The decision on Rwanda affirms that aid remains very highly politicised. It demonstrates that donors, at the expense of the poor and vulnerable, will use aid to push for political objectives or to reward compliance and punish non-compliance depending on “development partner” interests.

Budget support to Rwanda was frozen not because the country has failed to use it for the benefit of those who need it most, but to influence a political end in the DRC. There is no direct link between what is happening in the DRC and what aid achieves for ordinary Rwandan citizens. This is definitely not the right way to solve DRC’s problems. Rwanda should not be penalised for the failures of another country.

Critics of general budget support present it as if donors give the aid to Rwanda as a blank cheque that government can spend as it wishes. That is not true. The Government of Rwanda in its annual budget preparation works with its development partners to agree on allocations to agreed priority programs and results are pegged on a well-defined verifiable results framework. So donors know ahead of time where their money is going and what it will achieve.

While the case of bilateral donors withholding aid due to political consideration may be understood, the worst precedent that has been set is the politicisation of the multilateral development agencies – The World Bank and African Development Bank. This is unprecedented and has far reaching implication beyond Rwanda.

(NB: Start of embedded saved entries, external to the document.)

/-- Whatever the memory answers, the configuration formed is one in force (R129, R169): every value in its
range or set, d_max at least d_min, the limits in their order and within the body, and the ladder
normalised. A configuration in force, written as an image, loads as itself. CFG_CLAMPED follows a maximum
body length of 96 alone, whose hard limit of 50 stands below the range step 1 admits. -/
def Obligations.ConfigurationSurvivesItsImage : Prop :=
  (∀ image : List Byte, (loadImage image).1.inForce) ∧
    ∀ c : Configuration, c.inForce → loadImage c.image = (c, ⟨false, decide (c.maxBody = 96)⟩)

/-- Where beats are deposited (R42). The entry into RUNNING deposits one into an empty slot, starts the beat timer
with the beat interval, and lets auto-claim deposit a CLAIM where it applies; out of a finished LISTENING
it does nothing. The beat timer's expiry reloads it, a staged period taking force, and deposits a beat (R8,
R22); a timer that has not reached 0 gives none. -/
def Obligations.BeatsAreDeposited : Prop :=
  (∀ s : State,
    (s.start = .listening → s.listenCount = 0 → s.line.beat = none →
      ∃ t, exec .entryIntoRunning s = .next t ∧ t.start = .running ∧
        t.beatTimer = ⟨some s.cfg.beatInterval, s.cfg.beatInterval, none⟩ ∧
        t.line = { s.line with beat := some ⟨0, false⟩, floorQ := t.line.floorQ } ∧
        t.line.floorQ =
          (if s.cfg.autoClaim = true ∧ s.cfg.role ≠ .output ∧ s.floor.view = .vacant ∧
              s.port.wstate = .idle ∧ s.pendingRequest = none ∧ s.line.floorInFlight = false
            then some .claim else s.line.floorQ) ∧
        t = { s with
          start := t.start, beatTimer := t.beatTimer, line := t.line, port := t.port
          tally := t.tally }) ∧
    (s.start ≠ .listening ∨ s.listenCount ≠ 0 → exec .entryIntoRunning s = .next s)) ∧
  ∀ s : State,
    (s.beatTimer.remaining = some 0 →
      exec .beatTimerExpiry s = .next
        { s with
          beatTimer := ⟨some (s.beatTimer.staged.getD s.beatTimer.period),
            s.beatTimer.staged.getD s.beatTimer.period, none⟩
          line := { s.line with
            beat := some (s.line.beat.getD ⟨0, false⟩)
            beatReplace := s.line.beatReplace || (s.line.beat.isSome && s.line.arb == some .beat) } }) ∧
    (s.beatTimer.remaining ≠ some 0 → exec .beatTimerExpiry s = .next s)
/-! ### The frame clock -/

/-- The three kinds of frame tick (R1, R3, R4): an active edge of FP, which returns the reference state to
LOCKED; the loss watch running out in LOCKED, which enters FLYWHEEL and sets REF_LOSS; and a tick of the
internal generator in FLYWHEEL. Each raises the count by one modulo 2^32 and reads the tally levels. The
edge not selected, and any of them in LOADING or under RESETn, does nothing. -/
def Obligations.TicksRaiseTheCount : Prop :=
  ∀ (e : FpEdge) (gzl gzu : Bool) (left : List TickEvent) (s : State),
    (s.start ≠ .loading → s.resetHeld = false →
      (e = s.cfg.fpEdge →
        ∃ t, exec (.frameTick e gzl gzu left) s = .next t ∧
          t.clock = ⟨s.clock.count + 1#32, .locked, gzl, gzu⟩ ∧ t.cfg = s.cfg ∧ t.number = s.number ∧
          t.load = s.load ∧ t.sup = s.sup) ∧
      (s.clock.ref = .locked →
        (∃ t, exec (.entryIntoFlywheel gzl gzu left) s = .next t ∧
          t.clock = ⟨s.clock.count + 1#32, .flywheel, gzl, gzu⟩ ∧ hasFlag t.flags .refLoss = true ∧
          t.cfg = s.cfg ∧ t.number = s.number) ∧
        exec (.flywheelTick gzl gzu left) s = .next s) ∧
      (s.clock.ref = .flywheel →
        (∃ t, exec (.flywheelTick gzl gzu left) s = .next t ∧
          t.clock = ⟨s.clock.count + 1#32, .flywheel, gzl, gzu⟩ ∧ t.cfg = s.cfg ∧
          t.number = s.number) ∧
        exec (.entryIntoFlywheel gzl gzu left) s = .next s)) ∧
    (s.start = .loading ∨ s.resetHeld = true ∨ e ≠ s.cfg.fpEdge →
      exec (.frameTick e gzl gzu left) s = .next s) ∧
    (s.start = .loading ∨ s.resetHeld = true →
      exec (.entryIntoFlywheel gzl gzu left) s = .next s ∧
      exec (.flywheelTick gzl gzu left) s = .next s)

The World Bank and the AfDB are development Banks. Politics should be kept out of their business and operations. Rwanda has not violated any agreement with the institutions. Donors must keep politics out of these reputable global organisations whose sole mandate is development and not politicking. This may be about Rwanda today, but the implications for the functioning, governance, and reputation of these banks and the countries they serve is far reaching and exposes them to risk. This must stop. Rwanda has not violated any terms of the World Bank or the Africa Development Bank and interests in DRC that have nothing to do with Rwanda should not be brought into their governance and decision-making process. There is no reason for the rich countries of Europe to politicise these institutions. This is a very dangerous path and should not be ignored or seen as limited to Rwanda.

One important point to underscore is that these political decisions directly affect the poor. They compromise the quality of aid which has an adverse effect on the quality of development outcomes and results. But fundamentally the belief that aid is primarily aimed at reducing poverty and improving the welfare of the poor is greatly undermined. Even ordinary citizens begin to perceive aid as a tool only intended for political control and to buy political leverage and influence.

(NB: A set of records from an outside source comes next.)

-- ==== Sys2Proof/Laws/State.lean ====
section
/-! SUPPORT. One lemma per field per named update of State, true by unfolding: what the update leaves, and what
it writes. Later proofs rewrite with these and unfold no record update. -/

namespace Sys2Proof.Machine

/-! ### raiseMask -/

@[simp] theorem State.raiseMask_pending (w : FlagWord) (s : State) :
    (s.raiseMask w).pending = s.pending := rfl
@[simp] theorem State.raiseMask_start (w : FlagWord) (s : State) :
    (s.raiseMask w).start = s.start := rfl
@[simp] theorem State.raiseMask_resetHeld (w : FlagWord) (s : State) :
    (s.raiseMask w).resetHeld = s.resetHeld := rfl
@[simp] theorem State.raiseMask_number (w : FlagWord) (s : State) :
    (s.raiseMask w).number = s.number := rfl
@[simp] theorem State.raiseMask_cfg (w : FlagWord) (s : State) :
    (s.raiseMask w).cfg = s.cfg := rfl
@[simp] theorem State.raiseMask_load (w : FlagWord) (s : State) :
    (s.raiseMask w).load = s.load := rfl
@[simp] theorem State.raiseMask_listenCount (w : FlagWord) (s : State) :
    (s.raiseMask w).listenCount = s.listenCount := rfl
@[simp] theorem State.raiseMask_flags (w : FlagWord) (s : State) :
    (s.raiseMask w).flags = s.flags ||| w := rfl
@[simp] theorem State.raiseMask_clock (w : FlagWord) (s : State) :
    (s.raiseMask w).clock = s.clock := rfl
@[simp] theorem State.raiseMask_pause (w : FlagWord) (s : State) :
    (s.raiseMask w).pause = s.pause := rfl
@[simp] theorem State.raiseMask_lapse (w : FlagWord) (s : State) :
    (s.raiseMask w).lapse = s.lapse := rfl
@[simp] theorem State.raiseMask_overlap (w : FlagWord) (s : State) :
    (s.raiseMask w).overlap = s.overlap := rfl
@[simp] theorem State.raiseMask_beatTimer (w : FlagWord) (s : State) :
    (s.raiseMask w).beatTimer = s.beatTimer := rfl
@[simp] theorem State.raiseMask_tally (w : FlagWord) (s : State) :
    (s.raiseMask w).tally = s.tally := rfl
@[simp] theorem State.raiseMask_line (w : FlagWord) (s : State) :
    (s.raiseMask w).line = s.line := rfl
@[simp] theorem State.raiseMask_peers (w : FlagWord) (s : State) :
    (s.raiseMask w).peers = s.peers := rfl
@[simp] theorem State.raiseMask_floor (w : FlagWord) (s : State) :
    (s.raiseMask w).floor = s.floor := rfl
@[simp] theorem State.raiseMask_port (w : FlagWord) (s : State) :
    (s.raiseMask w).port = s.port := rfl
@[simp] theorem State.raiseMask_asm (w : FlagWord) (s : State) :
    (s.raiseMask w).asm = s.asm := rfl
@[simp] theorem State.raiseMask_intake (w : FlagWord) (s : State) :
    (s.raiseMask w).intake = s.intake := rfl
@[simp] theorem State.raiseMask_sched (w : FlagWord) (s : State) :
    (s.raiseMask w).sched = s.sched := rfl
@[simp] theorem State.raiseMask_screen (w : FlagWord) (s : State) :
    (s.raiseMask w).screen = s.screen := rfl
@[simp] theorem State.raiseMask_link (w : FlagWord) (s : State) :
    (s.raiseMask w).link = s.link := rfl
@[simp] theorem State.raiseMask_sup (w : FlagWord) (s : State) :
    (s.raiseMask w).sup = s.sup := rfl
@[simp] theorem State.raiseMask_screenDue (w : FlagWord) (s : State) :
    (s.raiseMask w).screenDue = s.screenDue := rfl
@[simp] theorem State.raiseMask_ticksDue (w : FlagWord) (s : State) :
    (s.raiseMask w).ticksDue = s.ticksDue := rfl

/-! ### raise -/

@[simp] theorem State.raise_pending (f : Flag) (s : State) :
    (s.raise f).pending = s.pending := rfl
@[simp] theorem State.raise_start (f : Flag) (s : State) :
    (s.raise f).start = s.start := rfl
@[simp] theorem State.raise_resetHeld (f : Flag) (s : State) :
    (s.raise f).resetHeld = s.resetHeld := rfl
@[simp] theorem State.raise_number (f : Flag) (s : State) :
    (s.raise f).number = s.number := rfl
@[simp] theorem State.raise_cfg (f : Flag) (s : State) :
    (s.raise f).cfg = s.cfg := rfl
@[simp] theorem State.raise_load (f : Flag) (s : State) :
    (s.raise f).load = s.load := rfl
@[simp] theorem State.raise_listenCount (f : Flag) (s : State) :
    (s.raise f).listenCount = s.listenCount := rfl
@[simp] theorem State.raise_flags (f : Flag) (s : State) :
    (s.raise f).flags = s.flags ||| f.mask := rfl
@[simp] theorem State.raise_clock (f : Flag) (s : State) :
    (s.raise f).clock = s.clock := rfl
@[simp] theorem State.raise_pause (f : Flag) (s : State) :
    (s.raise f).pause = s.pause := rfl
@[simp] theorem State.raise_lapse (f : Flag) (s : State) :
    (s.raise f).lapse = s.lapse := rfl
@[simp] theorem State.raise_overlap (f : Flag) (s : State) :
    (s.raise f).overlap = s.overlap := rfl
@[simp] theorem State.raise_beatTimer (f : Flag) (s : State) :
    (s.raise f).beatTimer = s.beatTimer := rfl
@[simp] theorem State.raise_tally (f : Flag) (s : State) :
    (s.raise f).tally = s.tally := rfl
@[simp] theorem State.raise_line (f : Flag) (s : State) :
    (s.raise f).line = s.line := rfl
@[simp] theorem State.raise_peers (f : Flag) (s : State) :
    (s.raise f).peers = s.peers := rfl
@[simp] theorem State.raise_floor (f : Flag) (s : State) :
    (s.raise f).floor = s.floor := rfl
@[simp] theorem State.raise_port (f : Flag) (s : State) :
    (s.raise f).port = s.port := rfl
@[simp] theorem State.raise_asm (f : Flag) (s : State) :
    (s.raise f).asm = s.asm := rfl
@[simp] theorem State.raise_intake (f : Flag) (s : State) :
    (s.raise f).intake = s.intake := rfl
@[simp] theorem State.raise_sched (f : Flag) (s : State) :
    (s.raise f).sched = s.sched := rfl
@[simp] theorem State.raise_screen (f : Flag) (s : State) :
    (s.raise f).screen = s.screen := rfl
@[simp] theorem State.raise_link (f : Flag) (s : State) :
    (s.raise f).link = s.link := rfl
@[simp] theorem State.raise_sup (f : Flag) (s : State) :
    (s.raise f).sup = s.sup := rfl
@[simp] theorem State.raise_screenDue (f : Flag) (s : State) :
    (s.raise f).screenDue = s.screenDue := rfl
@[simp] theorem State.raise_ticksDue (f : Flag) (s : State) :
    (s.raise f).ticksDue = s.ticksDue := rfl

/-! ### requestTally -/

@[simp] theorem State.requestTally_pending (p : Pattern) (s : State) :
    (s.requestTally p).pending = s.pending := rfl
@[simp] theorem State.requestTally_start (p : Pattern) (s : State) :
    (s.requestTally p).start = s.start := rfl
@[simp] theorem State.requestTally_resetHeld (p : Pattern) (s : State) :
    (s.requestTally p).resetHeld = s.resetHeld := rfl
@[simp] theorem State.requestTally_number (p : Pattern) (s : State) :
    (s.requestTally p).number = s.number := rfl
@[simp] theorem State.requestTally_cfg (p : Pattern) (s : State) :
    (s.requestTally p).cfg = s.cfg := rfl
@[simp] theorem State.requestTally_load (p : Pattern) (s : State) :
    (s.requestTally p).load = s.load := rfl
@[simp] theorem State.requestTally_listenCount (p : Pattern) (s : State) :
    (s.requestTally p).listenCount = s.listenCount := rfl
@[simp] theorem State.requestTally_flags (p : Pattern) (s : State) :
    (s.requestTally p).flags = s.flags := rfl
@[simp] theorem State.requestTally_clock (p : Pattern) (s : State) :
    (s.requestTally p).clock = s.clock := rfl
@[simp] theorem State.requestTally_pause (p : Pattern) (s : State) :
    (s.requestTally p).pause = s.pause := rfl
@[simp] theorem State.requestTally_lapse (p : Pattern) (s : State) :
    (s.requestTally p).lapse = s.lapse := rfl
@[simp] theorem State.requestTally_overlap (p : Pattern) (s : State) :
    (s.requestTally p).overlap = s.overlap := rfl
@[simp] theorem State.requestTally_beatTimer (p : Pattern) (s : State) :
    (s.requestTally p).beatTimer = s.beatTimer := rfl
@[simp] theorem State.requestTally_tally (p : Pattern) (s : State) :
    (s.requestTally p).tally = s.tally.request s.cfg.tallyPeriod p := rfl
@[simp] theorem State.requestTally_line (p : Pattern) (s : State) :
    (s.requestTally p).line = s.line := rfl
@[simp] theorem State.requestTally_peers (p : Pattern) (s : State) :
    (s.requestTally p).peers = s.peers := rfl
@[simp] theorem State.requestTally_floor (p : Pattern) (s : State) :
    (s.requestTally p).floor = s.floor := rfl
@[simp] theorem State.requestTally_port (p : Pattern) (s : State) :
    (s.requestTally p).port = s.port := rfl
@[simp] theorem State.requestTally_asm (p : Pattern) (s : State) :
    (s.requestTally p).asm = s.asm := rfl
@[simp] theorem State.requestTally_intake (p : Pattern) (s : State) :
    (s.requestTally p).intake = s.intake := rfl
@[simp] theorem State.requestTally_sched (p : Pattern) (s : State) :
    (s.requestTally p).sched = s.sched := rfl
@[simp] theorem State.requestTally_screen (p : Pattern) (s : State) :
    (s.requestTally p).screen = s.screen := rfl
@[simp] theorem State.requestTally_link (p : Pattern) (s : State) :
    (s.requestTally p).link = s.link := rfl
@[simp] theorem State.requestTally_sup (p : Pattern) (s : State) :
    (s.requestTally p).sup = s.sup := rfl
@[simp] theorem State.requestTally_screenDue (p : Pattern) (s : State) :
    (s.requestTally p).screenDue = s.screenDue := rfl
@[simp] theorem State.requestTally_ticksDue (p : Pattern) (s : State) :
    (s.requestTally p).ticksDue = s.ticksDue := rfl

/-! ### depositFloor -/

@[simp] theorem State.depositFloor_pending (f : FloorFrame) (s : State) :
    (s.depositFloor f).pending = s.pending := rfl
@[simp] theorem State.depositFloor_start (f : FloorFrame) (s : State) :
    (s.depositFloor f).start = s.start := rfl
@[simp] theorem State.depositFloor_resetHeld (f : FloorFrame) (s : State) :
    (s.depositFloor f).resetHeld = s.resetHeld := rfl
@[simp] theorem State.depositFloor_number (f : FloorFrame) (s : State) :
    (s.depositFloor f).number = s.number := rfl
@[simp] theorem State.depositFloor_cfg (f : FloorFrame) (s : State) :
    (s.depositFloor f).cfg = s.cfg := rfl
@[simp] theorem State.depositFloor_load (f : FloorFrame) (s : State) :
    (s.depositFloor f).load = s.load := rfl
@[simp] theorem State.depositFloor_listenCount (f : FloorFrame) (s : State) :
    (s.depositFloor f).listenCount = s.listenCount := rfl
@[simp] theorem State.depositFloor_flags (f : FloorFrame) (s : State) :
    (s.depositFloor f).flags = s.flags := rfl
@[simp] theorem State.depositFloor_clock (f : FloorFrame) (s : State) :
    (s.depositFloor f).clock = s.clock := rfl
@[simp] theorem State.depositFloor_pause (f : FloorFrame) (s : State) :
    (s.depositFloor f).pause = s.pause := rfl
@[simp] theorem State.depositFloor_lapse (f : FloorFrame) (s : State) :
    (s.depositFloor f).lapse = s.lapse := rfl
@[simp] theorem State.depositFloor_overlap (f : FloorFrame) (s : State) :
    (s.depositFloor f).overlap = s.overlap := rfl
@[simp] theorem State.depositFloor_beatTimer (f : FloorFrame) (s : State) :
    (s.depositFloor f).beatTimer = s.beatTimer := rfl
@[simp] theorem State.depositFloor_tally (f : FloorFrame) (s : State) :
    (s.depositFloor f).tally = s.tally := rfl
@[simp] theorem State.depositFloor_line (f : FloorFrame) (s : State) :
    (s.depositFloor f).line = { s.line with floorQ := some f } := rfl
@[simp] theorem State.depositFloor_peers (f : FloorFrame) (s : State) :
    (s.depositFloor f).peers = s.peers := rfl
@[simp] theorem State.depositFloor_floor (f : FloorFrame) (s : State) :
    (s.depositFloor f).floor = s.floor := rfl
@[simp] theorem State.depositFloor_port (f : FloorFrame) (s : State) :
    (s.depositFloor f).port = s.port := rfl
@[simp] theorem State.depositFloor_asm (f : FloorFrame) (s : State) :
    (s.depositFloor f).asm = s.asm := rfl
@[simp] theorem State.depositFloor_intake (f : FloorFrame) (s : State) :
    (s.depositFloor f).intake = s.intake := rfl
@[simp] theorem State.depositFloor_sched (f : FloorFrame) (s : State) :
    (s.depositFloor f).sched = s.sched := rfl
@[simp] theorem State.depositFloor_screen (f : FloorFrame) (s : State) :
    (s.depositFloor f).screen = s.screen := rfl
@[simp] theorem State.depositFloor_link (f : FloorFrame) (s : State) :
    (s.depositFloor f).link = s.link := rfl
@[simp] theorem State.depositFloor_sup (f : FloorFrame) (s : State) :
    (s.depositFloor f).sup = s.sup := rfl
@[simp] theorem State.depositFloor_screenDue (f : FloorFrame) (s : State) :
    (s.depositFloor f).screenDue = s.screenDue := rfl
@[simp] theorem State.depositFloor_ticksDue (f : FloorFrame) (s : State) :
    (s.depositFloor f).ticksDue = s.ticksDue := rfl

The Rwanda case should therefore not be seen in isolation. It should awaken developing countries to the reality that aid is very volatile. It is intensely more political than we have previously believed. We can no longer claim that aid is fundamentally for poverty reduction and development when at the flimsiest excuse, lives of the poor can be put on line due to political considerations.

Developing countries also need to reflect on the nature of the relationship between donors and aid recipients. Is it truly a development partnership or paternalism? Until recently, Rwanda had believed that the relationship had moved closer to a partnership. Reality has now dawned that aid remains very unpredictable and the donor-aid recipient relationship might be slipping back into the 1960s approach where political, military and economic interests were the major determinants of the nature of aid countries received.

Donor commitments are increasingly becoming a talk-show and mature democracies of the world can renege on their own commitments and fail to honor agreements on aid disbursements without accountability.

I would be curious to know what we would be saying if the Busan High Level Forum on aid effectiveness was happening tomorrow and the evaluation of progress on the forgotten Paris Declaration on aid effectiveness was happening today. We certainly have another aid effectiveness show coming in the near future and the same commitments will be rehashed.

Ernest Rwamucyo is the Rwanda High Commissioner to the UK.